- Flag
- Interactive map of Debre Berhan Zuria
- Zone: Semien Shewa
- Region: Amhara Region

Area
- • Total: 1,208.17 km^{2} (466.48 sq mi)

Population (2012 est.)
- • Total: 130,403
- • Density: 107.93/km^{2} (279.55/sq mi)

= Basona Werana =

District in Amhara Region, Ethiopia

Debre Berhan Zuria or Basona Werana ("Baso and Werana"; Amharic: ደብረ ብርሃን ዙሪያ) is a woreda in the Amhara Region of Ethiopia. Located at the eastern edge of the Ethiopian Highlands in the Semien Shewa Zone, Basona Werana is bordered on the south by Angolalla Tera, on the southwest by the Oromia Region, on the west by Siyadebrina Wayu, on the northwest by Moretna Jiru, on the north by Mojana Wadera, on the northeast by Termaber, and on the east by Ankober. The town and woreda of Debre Berhan is an enclave inside this woreda. Towns in this woreda include Gudoberet.

This woreda was originally named Debre Berhan Zuria ("Greater Debre Berhan"), the name used in the 1994 national census, but it was changed before the Ethiopian Agricultural Sample Survey in October 2001, which used the present name.

The Battle of Segale was fought on 27 October 1916 in this woreda. In this battle, the supporters of Lij Iyasu of Ethiopia were defeated, which secured the outcome of the palace coup the previous month, in which Zewditu had been proclaimed Empress.

==Demographics==
A 2012 estimate puts the population at 130,403. This gives a population density of 107.93 people per square kilometer (279.55 people per square mile), given its area of 1208.17 square kilometers (466.48 square miles), lower than the North Shewa Zone average of 126.20 people per square kilometer (326.87 people per square mile).

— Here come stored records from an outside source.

theorem restores_releaseOld (t : Nat) : Restores (releaseOld t) := by
  refine .bind .get fun s => ?_
  split
  · exact restores_release _ _
  · exact .pure _

theorem restores_fillTxSlot (t : Nat) (buf : Addr) (len : Half) : Restores (fillTxSlot t buf len) :=
  .bind (.update fun _ => ⟨rfl, rfl, rfl, rfl⟩) fun _ =>
    .bind (restores_txdWrite _ _ _) fun _ => .bind (restores_txdWrite _ _ _) fun _ =>
    .bind (restores_txdWrite _ _ _) fun _ => .bind (restores_txdWrite _ _ _) fun _ =>
    .bind (restores_txdWrite _ _ _) fun _ => .bind (restores_txdWrite _ _ _) fun _ => restores_txdWrite _ _ _

theorem restores_publishTx (t : Nat) : Restores (publishTx t) :=
  .bind restores_fence fun _ => .bind .get fun _ => restores_regStore _ _ _

theorem restores_txSubmit (who : Owner) (buf : Addr) (len : Half) : Restores (txSubmitOp who buf len) :=
  .bind .get fun _ => .bind (.require _ _) fun _ => .bind (.require _ _) fun _ =>
    .withLock _ (.bind (restores_regRead _) fun _ => .bind (restores_txdPoll _) fun _ =>
      .ite (.pure _) (.bind (restores_releaseOld _) fun _ => .bind (restores_fillTxSlot _ _ _) fun _ =>
        .bind (restores_publishTx _) fun _ => .pure _))

theorem restores_cksumMem (a n : Nat) : Restores (cksumMem a n) := by
  refine .bind restores_point fun _ => .bind .get fun s => ?_
  split
  · exact .modelFault _
  · exact .bind (.memRead _ _) fun _ => .pure _

theorem restores_cksumBuf (who : Owner) (b : Addr) (off n : Nat) : Restores (cksumBuf who b off n) :=
  .bind (restores_bufRead _ _ _ _) fun _ => .pure _

theorem restores_arpReplyBuild (p : Params) (b r : Addr) : Restores (arpReplyBuild p b r) :=
  .bind (restores_bufRead _ _ _ _) fun _ => .bind (restores_bufWrite _ _ _ _) fun _ =>
  .bind (restores_bufWriteFields _ _ _) fun _ => .bind (restores_bufRead _ _ _ _) fun _ =>
  .bind (restores_bufWrite _ _ _ _) fun _ => .bind (restores_bufRead _ _ _ _) fun _ => restores_bufWrite _ _ _ _

theorem restores_portWake (q : Nat) : Restores (portWake q) := .bind restores_point fun _ => .emit _

theorem restores_arpRx (b : Addr) (len : Half) : Restores (arpRxOp b len) := by
  refine .bind .get fun _ => .ite (.bind (.emit _) fun _ => restores_release _ _)
    (.bind (.update fun _ => ⟨rfl, rfl, rfl, rfl⟩) fun _ => .bind (restores_alloc _) fun x => ?_)
  split
  · exact .fatal _ _
  · exact .bind (restores_arpReplyBuild _ _ _) fun _ => .bind (restores_txSubmit _ _ _) fun _ =>
      .bind (.whenever _ (.bind (.emit _) fun _ => restores_release _ _)) fun _ => restores_release _ _

theorem restores_portLookup (port : Half) : Restores (portLookup port) := by
  refine .bind restores_point fun _ => .bind .get fun s => ?_
  split
  · exact .pure _
  · exact .pure _
  · exact .bind (.draw _) fun _ => .pure _

theorem restores_portEnqueue (q : Nat) (pkt : Packet) : Restores (portEnqueue q pkt) := by
  refine .bind restores_point fun _ => .bind .get fun s => ?_
  split
  · exact .pure _
  · exact .ite (.bind (.update fun _ => ⟨rfl, rfl, rfl, rfl⟩) fun _ => .pure _)
      (.bind (.update fun _ => ⟨rfl, rfl, rfl, rfl⟩) fun _ => .pure _)

theorem restores_ipRx (b : Addr) (len : Half) : Restores (ipRxOp b len) := by
  refine .bind (restores_bufRead _ _ _ _) fun _ => .bind (restores_bufRead _ _ _ _) fun _ =>
    .bind (restores_portLookup _) fun q => ?_
  split
  · exact .bind (.emit _) fun _ => .bind (.emit _) fun _ => restores_release _ _
  · exact .bind (restores_bufRead _ _ _ _) fun _ => .bind (restores_portEnqueue _ _) fun _ => .ite
      (.bind (.update fun _ => ⟨rfl, rfl, rfl, rfl⟩) fun _ => .bind (.emit _) fun _ => restores_portWake _)
      (.bind (.emit _) fun _ => restores_release _ _)

theorem restores_typeIs (b : Addr) (len : Half) (n : Nat) (ty : Half) : Restores (typeIs b len n ty) :=
  .ite (.bind (restores_bufRead _ _ _ _) fun _ => .pure _) (.pure _)

theorem restores_classify (b : Addr) (len : Half) : Restores (classifyOp b len) :=
  .bind (restores_typeIs _ _ _ _) fun _ => .ite (.callFrom _ (restores_arpRx _ _))
    (.bind (restores_typeIs _ _ _ _) fun _ => .ite (.callFrom _ (restores_ipRx _ _))
      (.bind (.emit _) fun _ => restores_release _ _))

theorem restores_udpPayload (b : Addr) (n : BitVec 64) : Restores (udpPayloadOp b n) :=
  .bind .get fun _ => .bind (restores_bufRead _ _ _ _) fun _ => .bind (restores_bufRead _ _ _ _) fun _ =>
    .bind (restores_bufRead _ _ _ _) fun _ => .bind (restores_bufRead _ _ _ _) fun _ =>
    .bind (restores_bufRead _ _ _ _) fun _ => .pure _

theorem restores_deliver (i k : Nat) : Restores (deliver i k) :=
  .bind .get fun _ => .bind (restores_rxdRead _ _ _) fun _ => .bind (.update fun _ => ⟨rfl, rfl, rfl, rfl⟩) fun _ =>
    .callFrom _ (restores_classify _ _)

theorem restores_replenish (i : Nat) : Restores (replenish i) := by
  refine .bind (restores_alloc _) fun nb => ?_
  split
  · exact .fatal _ _
  · exact .bind (.update fun _ => ⟨rfl, rfl, rfl, rfl⟩) fun _ => .bind (restores_rxdWrite _ _ _) fun _ =>
      .bind (restores_rxdWrite _ _ _) fun _ => .bind restores_fence fun _ => restores_regWrite _ _

theorem restores_drainLoop (k left : Nat) : ∀ i n, Restores (drainLoop k left i n) := by
  induction left with
  | zero => intro i n; exact .pure _
  | succ left ih =>
    intro i n
    exact .bind (restores_rxdPoll _) fun _ => .ite
      (.ite (.bind (restores_deliver _ _) fun _ => .bind (restores_replenish _) fun _ => ih _ _) (.fatal _ _)) (.pure _)

theorem restores_rxDrain : Restores rxDrainOp :=
  .withLock _ (.bind (restores_regRead _) fun _ => .bind .get fun _ => .bind (restores_drainLoop _ _ _ _) fun _ =>
    .whenever _ (.emit _))

theorem restores_copyIn (b : Addr) (off : Nat) (pl : List Byte) : Restores (copyIn b off pl) := by
  refine .bind restores_point fun _ s => ?_
  obtain ⟨r, l, n, h⟩ := nextCopyAnswer_spec s
  have h1 : Restores (do
      if r then
        if ownsRange s .framer (b.toNat + off) pl.length then do
          memWrite (b.toNat + off) pl
          pure true
        else raiseModelFault (accessFault s (b.toNat + off))
      else pure false : M Bool) :=
    .ite (.ite (.bind (.memWrite _ _) fun _ => .pure _) (.modelFault _)) (.pure _)
  have h2 := h1 { s with copyAns := l, draws := n }
  simp only [bind_apply, get_apply, h, update_apply]
  exact ⟨fun a t e => h2.1 a t e, fun t e => h2.2 t e⟩

theorem restores_udpTx (sp : Half) (ip : Word) (dp : Half) (pl : List Byte) :
    Restores (udpTxOp sp ip dp pl) := by
  refine .bind .get fun s => .ite (.pure _) (.bind (restores_alloc _) fun x => ?_)
  split
  · exact .pure _
  · exact .bind (restores_bufWriteFields _ _ _) fun _ => .bind (restores_cksumBuf _ _ _ _) fun _ =>
      .bind (restores_bufWrite _ _ _ _) fun _ => .bind (restores_bufWriteFields _ _ _) fun _ =>
      .bind (restores_copyIn _ _ _) fun _ => .ite
        (.bind (restores_txSubmit _ _ _) fun _ => .ite (.bind (restores_release _ _) fun _ => .pure _) (.pure _))
        (.bind (restores_release _ _) fun _ => .pure _)

/-- IRQ returns to an idle software, whatever it did. -/
theorem irqOp_returns {s t : State} (h : irqOp s = .ok ((), t)) :
    t.sw = .idle ∧ t.locks = s.locks ∧ t.halted = s.halted ∧ t.modelFault = s.modelFault := by
  unfold irqOp at h
  simp only [bind_apply, irqEntry_apply] at h
  split at h
  · next a u hu =>
    have h1 := (restores_regWrite _ _ _).1 a u hu
    split at h
    · next b v hv =>
      have h2 := (Restores.callFrom _ restores_rxDrain u).1 b v hv
      cases h
      exact ⟨rfl, h2.2.1.trans h1.2.1, h2.2.2.1.trans h1.2.2.1, h2.2.2.2.trans h1.2.2.2⟩
    · cases h
  · cases h

theorem irqOp_ends {s t : State} (h : irqOp s = .error (.ended t)) : Failed t := by
  unfold irqOp at h
  simp only [bind_apply, irqEntry_apply] at h
  split at h
  · next a u hu =>
    split at h
    · cases h
    · next e he => cases h; exact (Restores.callFrom _ restores_rxDrain u).2 t he
  · next e he => cases h; exact (restores_regWrite _ _ _).2 t he

theorem restores_checkAlign (n i : Nat) : Restores (checkAlign n i) :=
  .bind .get fun _ => .ite (.fatal _ _) (.pure _)

theorem restores_initTxSlot (i : Nat) : Restores (initTxSlot i) :=
  .bind (restores_descWriteFields (restores_txdWrite i) _) fun _ => .update fun _ => ⟨rfl, rfl, rfl, rfl⟩

theorem restores_initTxRing : Restores initTxRing :=
  .bind .get fun _ => .bind (restores_regWrite _ _) fun _ => .bind restores_fence fun _ =>
    .bind (.forUpTo restores_initTxSlot _) fun _ =>
    .bind (restores_checkAlign _ _) fun _ => .bind (restores_regWrite _ _) fun _ =>
    .bind (restores_regWrite _ _) fun _ => .bind (restores_regWrite _ _) fun _ =>
    .bind (restores_regWrite _ _) fun _ => restores_regWrite _ _

theorem restores_initRxSlot (i : Nat) : Restores (initRxSlot i) := by
  refine .bind (restores_alloc _) fun b => ?_
  split
  · exact .fatal _ _
  · exact .bind (.update fun _ => ⟨rfl, rfl, rfl, rfl⟩) fun _ =>
      restores_descWriteFields (restores_rxdPlace i) _

theorem restores_initRxRing : Restores initRxRing :=
  .bind .get fun _ => .bind (.forUpTo restores_initRxSlot _) fun _ => .bind (restores_checkAlign _ _) fun _ =>
    .bind (restores_regWrite _ _) fun _ => .bind (restores_regWrite _ _) fun _ =>
    .bind (restores_regWrite _ _) fun _ => .bind (restores_regWrite _ _) fun _ => restores_regWrite _ _

theorem restores_initEngines : Restores initEngines := by
  refine .bind .get fun _ => .bind (restores_regWrite _ _) fun _ => .bind (restores_regWrite _ _) fun _ =>
    .bind (.forUpTo (fun j => ?_) _) fun _ => .bind (restores_regWrite _ _) fun _ =>
    .bind (restores_regWrite _ _) fun _ => .bind (restores_regWrite _ _) fun _ =>
    .bind (restores_regWrite _ _) fun _ => .bind (restores_regWrite _ _) fun _ => restores_regWrite _ _
  unfold initMta
  split
  · exact restores_regWrite _ _
  · exact .pure _

/-- INIT from S4 on returns to an idle software with INIT done, the locks and the failure records as they
were, or ends in failure. -/
theorem initFinish_returns (s : State) :
    (∀ t, initFinish s = .ok ((), t) → t.sw = .idle ∧ t.initPhase = .done ∧ t.locks = s.locks ∧
      t.halted = s.halted ∧ t.modelFault = s.modelFault) ∧
    (∀ t, initFinish s = .error (.ended t) → Failed t) := by
  have h : Restores (do initTxRing; initRxRing; initEngines : M Unit) :=
    .bind restores_initTxRing fun _ => .bind restores_initRxRing fun _ => restores_initEngines
  have e : initFinish = (do initTxRing; initRxRing; initEngines : M Unit) >>= fun _ =>
      update fun s => { s with sw := .idle, initPhase := .done } := by
    unfold initFinish
    simp only [bind_assoc]
  rw [e]
  constructor
  · intro t ht
    rw [bind_apply] at ht
    split at ht
    · next a u hu =>
      cases ht
      have hc := (h s).1 a u hu
      exact ⟨rfl, rfl, hc.2.1, hc.2.2.1, hc.2.2.2⟩
    · cases ht
  · intro t ht
    rw [bind_apply] at ht
    split at ht
    · cases ht
    · next x hx => cases ht; exact (h s).2 t hx

/-- S3 returns with the control as it was, or ends in failure, or holds INIT. -/
theorem awaitReset_returns (n : Nat) : ∀ s,
    (∀ a t, awaitReset n s = .ok (a, t) → SameControl s t) ∧
    (∀ t, awaitReset n s = .error (.ended t) → Failed t ∨ (t.sw = .initHold ∧ t.locks = s.locks)) := by
  induction n with
  | zero =>
    intro s
    exact ⟨fun _ t e => (by cases e), fun t e => (by cases e; exact .inr ⟨rfl, rfl⟩)⟩
  | succ n ih =>
    intro s
    unfold awaitReset
    simp only [bind_apply, get_apply, ite_apply]
    have hp := restores_point s
    split
    · next a u hu =>
      have h1 := hp.1 a u hu
      split
      · exact ⟨fun a t e => h1.trans ((ih u).1 a t e), fun t e => by
          rcases (ih u).2 t e with h | h
          · exact .inl h
          · exact .inr ⟨h.1, h.2.trans h1.2.1⟩⟩
      · exact ⟨fun _ t e => (by cases e; exact h1), fun t e => (by cases e)⟩
    · next x hx =>
      exact ⟨fun _ t e => (by cases e), fun t e => (by cases e; exact .inl (hp.2 _ hx))⟩

theorem initBody_returns (s : State) :
    (∀ t, initBody s = .ok ((), t) → t.sw = .idle ∧ t.locks = s.locks) ∧
    (∀ t, initBody s = .error (.ended t) → Failed t ∨ (t.sw = .initHold ∧ t.locks = s.locks)) := by
  have hs : Restores initStart :=
    .bind (restores_regWrite _ _) fun _ => .bind (restores_regRead _) fun _ => restores_ctrlAssertReset _
  unfold initBody
  simp only [bind_apply, get_apply]
  split
  · next a u hu =>
    have h1 := (hs s).1 a u hu
    split
    · next b v hv =>
      have h2 := (awaitReset_returns _ u).1 b v hv
      have h3 := initFinish_returns v
      exact ⟨fun t e => ⟨(h3.1 t e).1, (h3.1 t e).2.2.1.trans (h2.2.1.trans h1.2.1)⟩,
        fun t e => .inl (h3.2 t e)⟩
    · next x hx =>
      refine ⟨fun t e => (by cases e), fun t e => ?_⟩
      cases e
      rcases (awaitReset_returns _ u).2 t hx with h | h
      · exact .inl h
      · exact .inr ⟨h.1, h.2.trans h1.2.1⟩
  · next x hx =>
    exact ⟨fun t e => (by cases e), fun t e => (by cases e; exact .inl ((hs s).2 t hx))⟩

end Sys2Proof.Machine
end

Based on the 2007 national census conducted by the Central Statistical Agency of Ethiopia (CSA), this woreda has a total population of 120,930, an increase of 7.81% over the 1994 census, of whom 61,924 are men and 59,006 women; 1,219 or 1.01% are urban inhabitants. With an area of 1,208.17 square kilometers, Basona Werana has a population density of 100.09 people per square kilometer (259.24 people per square mile), which is less than the Zone average of 115.3 people per square kilometer (298.63 people per square mile). A total of 27,753 households were counted in this woreda, resulting in an average of 4.36 persons to a household, and 26,918 housing units.The 1994 national census reported a total population for this woreda of 112,173 in 24,307 households, of whom 56,868 were men and 55,305 were women; the census reported no urban dwellers.

The largest ethnic group reported in Basona Werana in 1994 was the Amhara (99.46%), and Amharic was spoken as a first language by 99.33%. The majority of the inhabitants practiced Ethiopian Orthodox Christianity, with 99.96% reporting that as their religion. In 2007 this was approximately identical, with 99.93% reporting that as their religion.